D’altro canto il 23 marzo 2023 gli attori hanno inoltrato l’istanza di conciliazione per la causa di rivendicazione tesa all’espulsione immediata dei reclamanti dalla proprietà e alla riconsegna dell’immobile, cui ha fatto seguito il rilascio dell’autorizzazione ad agire il 31 maggio 2023 (doc. R; inc. n. CM.2023.135) e l’inoltro della relativa petizione il 16 agosto 2023 (act. I), causa continuata poi senza interruzione. Va però rilevato che questo procedimento si inserisce nel solco della pregressa vertenza sommaria per casi manifesti iniziata il 26 settembre 2022 e con cui gli attori già chiedevano l’espulsione dall’immobile dei reclamanti, terminata - quand’anche senza successo per loro -con la decisione 20 febbraio 2023 della seconda Camera civile del Tribunale d’appello (doc. Q; sopra, consid. B). La successiva causa di rivendicazione rientra quindi in un’ottica di continuità rispetto a questo precedente, sicché non può ritenersi manifestamente errato l’accertamento che la procedura di espulsione viene a collocarsi prima della causa di contestazione della disdetta. Non si può quindi rimproverare al Pretore un manifestamente errato accertamento dei fatti.
6.2 Si rileva inoltre che i reclamanti si oppongono alla rivendicazione a prescindere dalla natura del rapporto di locazione (cfr. ad esempio act. III pag. 6 n. 2), limitandosi per il resto a richiamare e tematizzare la locazione solo in ragione del procedimento pendente innanzi alla sezione 4 della Pretura di Lugano di cui all’inc. n. SE.2023.82. E anche questo esclude un accertamento manifestamente errato dei fatti.
6.3 I reclamanti non contestano peraltro che l’istruttoria sia oramai chiusa. E, per il resto, d’accordo con gli attori, all’udienza del 19 giugno 2024 essi hanno espressamente chiesto “che nel caso in cui il giudice non dovesse sospendere la causa, sia assegnato loro un termine scadente il 30 settembre 2024 per presentare le conclusioni scritte” (act. XIV pag. 4 in basso). A ben vedere quindi, già solo per questo l’inoltro del presente reclamo pare addirittura pretestuoso.

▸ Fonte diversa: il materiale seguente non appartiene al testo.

/-- The registers of block WLT, part 1. -/
def regsWlt1 : List Reg := [
  ⟨"WLT_SVC", 0x60000, [], .shared, [WLT_SVC_REQIGN, WLT_SVC_TEST, WLT_SVC_STATE]⟩,
  ⟨"WLT_SVCREQ", 0x60004, [], .host, [WLT_SVCREQ_SPLIT]⟩,
  ⟨"WLT_RSPTMO", 0x60008, [], .host, [WLT_RSPTMO_TMO]⟩,
  ⟨"WLT_LOCKTMO", 0x6000C, [], .host, [WLT_LOCKTMO_TMO]⟩,
  ⟨"WLT_ERRLOG", 0x60010, [], .shared, [WLT_ERRLOG_VALID, WLT_ERRLOG_LOST, WLT_ERRLOG_OP, WLT_ERRLOG_KIND, WLT_ERRLOG_STATUS]⟩,
  ⟨"WLT_ERRLOG2", 0x60014, [], .shared, [WLT_ERRLOG2_SRC, WLT_ERRLOG2_DST]⟩,
  ⟨"WLT_ERRCNT", 0x60018, [], .shared, [WLT_ERRCNT_COUNT]⟩,
  ⟨"WLT_SNPOCC", 0x60020, [], .shared, [WLT_SNPOCC_ENTRIES]⟩,
  ⟨"WLT_SNPEVC", 0x60024, [], .shared, [WLT_SNPEVC_COUNT]⟩,
  ⟨"WLT_BRWIN", 0x60100, [(0x8, 16)], .host, [WLT_BRWIN_EN, WLT_BRWIN_WRALLOW, WLT_BRWIN_BUNDLE]⟩,
  ⟨"WLT_BRBASE", 0x60104, [(0x8, 16)], .host, [WLT_BRBASE_RMOD, WLT_BRBASE_RBASE]⟩,
  ⟨"WLT_LACE", 0x61000, [], .shared, [WLT_LACE_RUN, WLT_LACE_SBANK, WLT_LACE_VIDX, WLT_LACE_SLOT]⟩,
  ⟨"WLT_LACEFRM", 0x61004, [], .shared, [WLT_LACEFRM_FRAME]⟩,
  ⟨"WLT_HALFSET", 0x61008, [], .shared, [WLT_HALFSET_HALF]⟩,
  ⟨"WLT_EPOCH", 0x61010, [], .shared, [WLT_EPOCH_STATUS, WLT_EPOCH_DRAINTO, WLT_EPOCH_STATE, WLT_EPOCH_CUR]⟩,
  ⟨"WLT_EPOCHF", 0x61014, [], .shared, [WLT_EPOCHF_F]⟩,
  ⟨"WLT_OLDCNT", 0x61018, [], .shared, [WLT_OLDCNT_COUNT]⟩,
  ⟨"WLT_DRAINTMO", 0x6101C, [], .host, [WLT_DRAINTMO_TMO]⟩,
  ⟨"WLT_FLOWSEL", 0x61030, [], .shared, [WLT_FLOWSEL_FLOW]⟩,
  ⟨"WLT_FLOWA", 0x61034, [], .shared, [WLT_FLOWA_EN, WLT_FLOWA_SCHED, WLT_FLOWA_SLOTS, WLT_FLOWA_SRC]⟩,
  ⟨"WLT_FLOWB", 0x61038, [], .shared, [WLT_FLOWB_DST, WLT_FLOWB_DLY]⟩,
  ⟨"WLT_FLOWUNITS", 0x6103C, [], .shared, [WLT_FLOWUNITS_COUNT]⟩,
  ⟨"WLT_FLOWHELD", 0x61040, [], .shared, [WLT_FLOWHELD_COUNT]⟩,
  ⟨"WLT_FLOWOVR", 0x61044, [], .shared, [WLT_FLOWOVR_COUNT]⟩,
  ⟨"WLT_FLOWCMD", 0x61048, [], .host, [WLT_FLOWCMD_STATUS, WLT_FLOWCMD_BUSY, WLT_FLOWCMD_GO, WLT_FLOWCMD_OP, WLT_FLOWCMD_FLOW]⟩]

/-- The registers of block WLT, part 2. -/
def regsWlt2 : List Reg := [
  ⟨"WLT_FLOWCMD2", 0x6104C, [], .host, [WLT_FLOWCMD2_TO]⟩,
  ⟨"WLT_STSEL", 0x61100, [], .shared, [WLT_STSEL_EP]⟩,
  ⟨"WLT_STCTL", 0x61104, [], .host, [WLT_STCTL_EN, WLT_STCTL_SNAP, WLT_STCTL_WINDOW]⟩,
  ⟨"WLT_STSEQ", 0x61108, [], .shared, [WLT_STSEQ_SEQ]⟩,
  ⟨"WLT_STPKT", 0x61110, [(0x4, 4)], .shared, [WLT_STPKT_VALUE]⟩,
  ⟨"WLT_STBYTL", 0x61120, [(0x8, 4)], .shared, [WLT_STBYTL_VALUE]⟩,
  ⟨"WLT_STBYTH", 0x61124, [(0x8, 4)], .shared, [WLT_STBYTH_VALUE]⟩,
  ⟨"WLT_STHIST", 0x61140, [(0x4, 16)], .shared, [WLT_STHIST_VALUE]⟩,
  ⟨"WLT_STMAX", 0x61180, [], .shared, [WLT_STMAX_VALUE]⟩]

/-- The registers of block WLT. -/
def regsWlt : List Reg := regsWlt1 ++ regsWlt2

/-- The registers of block QUE, part 1. -/
def regsQue1 : List Reg := [
  ⟨"QUE_QCMD", 0x70000, [], .host, [QUE_QCMD_STATUS, QUE_QCMD_BUSY, QUE_QCMD_GO, QUE_QCMD_OP]⟩,
  ⟨"QUE_QSEL", 0x70004, [], .shared, [QUE_QSEL_Q]⟩,
  ⟨"QUE_SBASEL", 0x70008, [], .host, [QUE_SBASEL_BASE]⟩,
  ⟨"QUE_SBASEH", 0x7000C, [], .host, [QUE_SBASEH_BASE]⟩,
  ⟨"QUE_SPARM", 0x70010, [], .host, [QUE_SPARM_NTHR, QUE_SPARM_NMODE, QUE_SPARM_MC, QUE_SPARM_MP, QUE_SPARM_LOG2N]⟩,
  ⟨"QUE_SNOTE", 0x70014, [], .host, [QUE_SNOTE_NSUB, QUE_SNOTE_NTGT]⟩,
  ⟨"QUE_QPMASK", 0x70018, [], .shared, [QUE_QPMASK_MASK]⟩,
  ⟨"QUE_QCMASK", 0x7001C, [], .shared, [QUE_QCMASK_MASK]⟩,
  ⟨"QUE_EVENT", 0x70020, [], .shared, [QUE_EVENT_VALID, QUE_EVENT_LOST, QUE_EVENT_KIND, QUE_EVENT_Q]⟩,
  ⟨"QUE_OPS", 0x70024, [], .shared, [QUE_OPS_COUNT]⟩,
  ⟨"QUE_REFUSED", 0x70028, [], .shared, [QUE_REFUSED_COUNT]⟩,
  ⟨"QUE_ENCNT", 0x7002C, [], .shared, [QUE_ENCNT_COUNT]⟩]

/-- The registers of block QUE. -/
def regsQue : List Reg := regsQue1

/-- The registers of block EYE, part 1. -/
def regsEye1 : List Reg := [
  ⟨"EYE_CTL", 0xB0000, [], .host, [EYE_CTL_BERTH, EYE_CTL_AUTOHALF, EYE_CTL_AUTORSV, EYE_CTL_AUTOSPARE]⟩,
  ⟨"EYE_LSEL", 0xB0010, [], .shared, [EYE_LSEL_EYELET, EYE_LSEL_DIR, EYE_LSEL_GROUP, EYE_LSEL_LANE]⟩,
  ⟨"EYE_LDAT", 0xB0014, [], .shared, [EYE_LDAT_ROLE, EYE_LDAT_SUBST, EYE_LDAT_CORR]⟩,
  ⟨"EYE_EVENT", 0xB0020, [], .shared, [EYE_EVENT_VALID, EYE_EVENT_KIND, EYE_EVENT_EYELET, EYE_EVENT_DIR, EYE_EVENT_GROUP, EYE_EVENT_LANE, EYE_EVENT_LOST]⟩,
  ⟨"EYE_CMD", 0xB0030, [], .host, [EYE_CMD_STATUS, EYE_CMD_BUSY, EYE_CMD_GO, EYE_CMD_OP]⟩,
  ⟨"EYE_CMDTGT", 0xB0034, [], .host, [EYE_CMDTGT_EYELET, EYE_CMDTGT_DIR, EYE_CMDTGT_GROUP, EYE_CMDTGT_LANE]⟩,
  ⟨"EYE_STAT", 0xB0100, [(0x4, 24)], .shared, [EYE_STAT_REASON, EYE_STAT_PROTO, EYE_STAT_WWIDTH, EYE_STAT_GUP, EYE_STAT_CORNER, EYE_STAT_STATE]⟩,
  ⟨"EYE_GSTAT", 0xB1000, [(0x100, 24), (0x80, 2), (0x20, 4)], .shared, [EYE_GSTAT_SPUSED, EYE_GSTAT_RSVUSED, EYE_GSTAT_RETIRED, EYE_GSTAT_FAILED, EYE_GSTAT_INSVC]⟩,
  ⟨"EYE_SPMAP", 0xB1004, [(0x100, 24), (0x80, 2), (0x20, 4)], .shared, [EYE_SPMAP_MAP]⟩,
  ⟨"EYE_CORR", 0xB1008, [(0x100, 24), (0x80, 2), (0x20, 4)], .shared, [EYE_CORR_COUNT]⟩,
  ⟨"EYE_UNC", 0xB100C, [(0x100, 24), (0x80, 2), (0x20, 4)], .shared, [EYE_UNC_COUNT]⟩,
  ⟨"EYE_RSVMAP", 0xB1010, [(0x100, 24), (0x80, 2), (0x20, 4)], .shared, [EYE_RSVMAP_USED]⟩]
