-- ==== Sys2Proof/Machine/Status.lean ====
section
/-! DEFINITION. The status words of R19, each as the chapter that defines it gives it. -/

namespace Sys2Proof.Machine
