/-- A request at its channel controller (R345 to R351, R359, R360). -/
def dramServe (q : Req) (s : State) : Ans × State :=
  let c := bits q.addr 8 3
  let st := drcState s c
  let wm := s.rdi DRC_FILLWM_WM (oCh c)
  if opLock q.op ∨ q.op = MSG then (.err ST_WLT_BADOP, s)
  else if st = drcFAILED then (.err ST_HW_DRC_CHANNEL, s)
  else if st ≠ drcREADY then (.wait .dram, s)
  else if q.op = RD then
    let (data, good, s) := (List.range (q.uidx + 1)).foldl (fun (r : Nat × Bool × State) u =>
      let m := rangeMask (if u = 0 then q.bfirst else 0) (if u = q.uidx then q.blast else 63)
      let x := readLine c (lineOfAddr q.addr + u) m r.2.2
      (r.1 + x.1 * 2 ^ (512 * u), r.2.1 && x.2.1, x.2.2)) (0, true, s)
    (if good then .ok data else .err ST_ECC_UE, s)
  else if opAtomic q.op then
    let line := lineOfAddr q.addr
    let off := q.addr % 64
    if line / 2 < wm then (.wait .dram, s)
    else
      let s0 := s
      let (data, good, s) := readLine c line (rangeMask off (off + 7)) s
      let old := bits data (8 * off) 64
      if good = false then (.err ST_ECC_UE, s)
      else match atomicNew q old with
        | some v =>
          if (wqEntry s c line).isNone ∧ wqCap ≤ (s.chan c).wq.length then (.wait .dram, s0)
          else (.ok old, queueWrite c line (rangeMask off (off + 7)) (v * 2 ^ (8 * off)) s)
        | none => (.ok old, s)
  else
    let ls := writeLines q
    let fresh := (ls.filter fun l => (wqEntry s c l.1).isNone).length
    if ls.any (fun l => decide (l.1 / 2 < wm)) ∨ (0 < fresh ∧ wqCap < (s.chan c).wq.length + fresh) then (.wait .dram, s)
    else (.ok 0, ls.foldl (fun s l => queueWrite c l.1 l.2.1 l.2.2 s) s)

/-- DRAM_PAGE_IDLE_EXPIRY (R352). -/
def execDramPageIdleExpiry (c : Fin 8) (b : Fin 32) (s : State) : Out := .next (s.modChan c fun k => { k with rows := tabErase k.rows b })

/-- DRAM_REFRESH (R355): a refresh of the bank falls due; it may be postponed while requests wait, four times at most, and it
precharges the bank. -/
def execDramRefresh (c : Fin 8) (b : Fin 32) (postpone : Bool) (s : State) : Out :=
  if drcState s c ≠ drcREADY then .next s
  else if postpone = true ∧ tabGet 0 (s.chan c).post b < 4 then .next (s.modChan c fun k => { k with post := tabMod 0 k.post b (· + 1) })
  else .next (s.modChan c fun k => { k with post := tabErase k.post b, rows := tabErase k.rows b })

/-- DRAM_TEMPERATURE_READ (R355, R356): the hottest device of the channel, in °C. -/
def execDramTemperatureRead (c : Fin 8) (t : Int) (s : State) : Out :=
  let o := oCh c
  let s := if 85 < t then s.wri DRC_CHSTAT_TRATE o 1 else if t < 82 then s.wri DRC_CHSTAT_TRATE o 0 else s
  if 95 < t ∧ s.rdi DRC_CHSTAT_HOT o = 0 then
    .next (((drcLog 9 c 31 0 0 (s.wri DRC_CHSTAT_HOT o 1)).wri DRC_CHSTAT_TRATE o 1).record 0x000B (drcSource c) 2 [drcWord 9 c 31 0])
  else if t < 92 then .next (s.wri DRC_CHSTAT_HOT o 0)
  else .next s
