/-- A request at the memories of a core. -/
def awlServe (q : Req) (s : State) : Ans × State :=
  let c := epCore q.dst
  let y := bit q.addr 16 == 1
  if opAtomic q.op ∨ opLock q.op then (.err ST_WLT_BADOP, s)
  else if atG0 s (c / 32) = true then (.err ST_MEM_ASLEEP, s)
  else if s.rdi (awlMemState y) (oAwl c) ≠ 0 then (.wait .asleep, wakeXy c y s)
  else if (s.core c).lk.isSome then (.wait .lock, s)
  else (awlMem c).serve q s

/-! Last store and vault (R120 to R123, R176, R204, R205) -/

/-- Segment of a Last store address; 64 for the vault. -/
def lastUnit (a : Nat) : Nat := if inVault a then 64 else (a - lastBase) / 0x80000

/-- Power fields of a unit: STATE and AUTOWAKE. -/
def unitState (s : State) (u : Nat) : Nat := if u = 64 then s.rd PWR_VAULT_STATE else s.rdi PWR_LSSEG_STATE (4 * u)
def unitAuto (s : State) (u : Nat) : Nat := if u = 64 then s.rd PWR_VAULT_AUTOWAKE else s.rdi PWR_LSSEG_AUTOWAKE (4 * u)
def setUnitState (u v : Nat) (s : State) : State := if u = 64 then s.wr PWR_VAULT_STATE v else s.wri PWR_LSSEG_STATE (4 * u) v

/-- Location of a word (R378). -/
def lastLoc (a : Nat) : Nat := if inVault a then 2 ^ 23 + (a - vaultBase) / 8 else (a - lastBase) / 8

/-- The 64-bit words of the Last store and the vault. -/
def lastMem : WordMem where
  n := 8
  mark a s := tabGet 0 s.marks a
  check a s := if lastBase ≤ a ∧ a < lastBase + 0x200000 then (ctxReads [a] s).2 else match tabGet 0 s.marks a with
    | 0 => s
    | 1 => cobCorrected 3 12 (lastLoc a) s
    | _ => (cobUncorrectable 3 12 (lastLoc a) ST_ECC_UE s).recordSt ST_ECC_UE 12 [cobWord 2 3 12 ST_ECC_UE, lastLoc a]
  setMark a v s := { s with marks := tabSet 0 s.marks a v }

/-- Lines that a request touches. -/
def reqLines (q : Req) : List Nat :=
  if opAtomic q.op ∨ opLock q.op then [lineOf q.addr]
  else (List.range (if q.op = RD then q.uidx + 1 else max 1 q.len)).map (lineOf q.addr + ·)

/-- Cores of a line's entry other than the writer; cores of a die without rails hold nothing. -/
def snpOthers (s : State) (line src : Nat) : Nat :=
  (List.range 384).foldl (fun m c => if bit (snpMask s line) c = 1 ∧ coreEp c ≠ src ∧ s.dieUp (c / 32) then m + 2 ^ c else m) 0

/-- The lines whose copies a request waits to have invalidated: those it writes, or for a core's read the line to evict. -/
def snoopLines (q : Req) (s : State) : List Nat :=
  if opWrites q.op then reqLines q
  else if epIsCore q.src then ((reqLines q).filterMap (snpVictim s)).take 1 else []

/-- The waiting mask: bit 384 i + c.  [DEDUCED 34: notes/assumptions] -/
def snoopWait (q : Req) (ls : List Nat) (s : State) : Nat :=
  (List.range ls.length).foldl (fun m i => m + snpOthers s (ls.getD i 0) (if opWrites q.op then q.src else 0) * 2 ^ (384 * i)) 0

Le spese processuali sono stabilite giusta la legge sulla tariffa giudiziaria (LTG) e seguono la soccombenza dei reclamanti con vincolo di solidarietà (art. 106 cpv. 1 e cpv. 2 CPC). Per le decisioni su reclamo del Tribunale d’appello la tassa di giustizia è stabilita in applicazione dell’art. 2 cpv. 1 LTG (valore, natura e complessità della causa) e dell’art. 14 LTG (minimo di fr. 100.– e massimo di fr. 10'000.–). Essa è fissata in fr. 800.–. Non si pone la questione delle ripetibili, visto che non sono state raccolte osservazioni al reclamo.
Il presente giudizio, risultato inammissibile e che non pone questioni di principio o di rilevante importanza, viene emanato da questa Camera nella composizione a giudice unico (art. 48b cpv. 1 lett. a cifra 2 e lett. b cifra 3 LOG).
Per i quali motivi,
pronuncia: 1. Il reclamo 24 settembre 2024 di RE 1 e RE 2 è inammissibile.
Le spese processuali del presente giudizio, stabilite in fr. 800.–, sono poste, in solido, a carico dei reclamanti. Non si assegnano ripetibili.
Notificazione (unitamente al reclamo 24 settembre 2024 alla controparte):
Comunicazione alla Pretura del Distretto di Lugano, sezione 3.
Per la terza Camera civile del Tribunale d’appello
Il presidente La cancelliera
Rimedi giuridici
Poiché il valore litigioso è superiore a fr. 30'000.–, contro la presente sentenza è dato ricorso in materia civile al Tribunale federale, 1000 Losanna 14, entro 30 giorni dalla notificazione del testo integrale della decisione con i limiti dell’art. 93 LTF.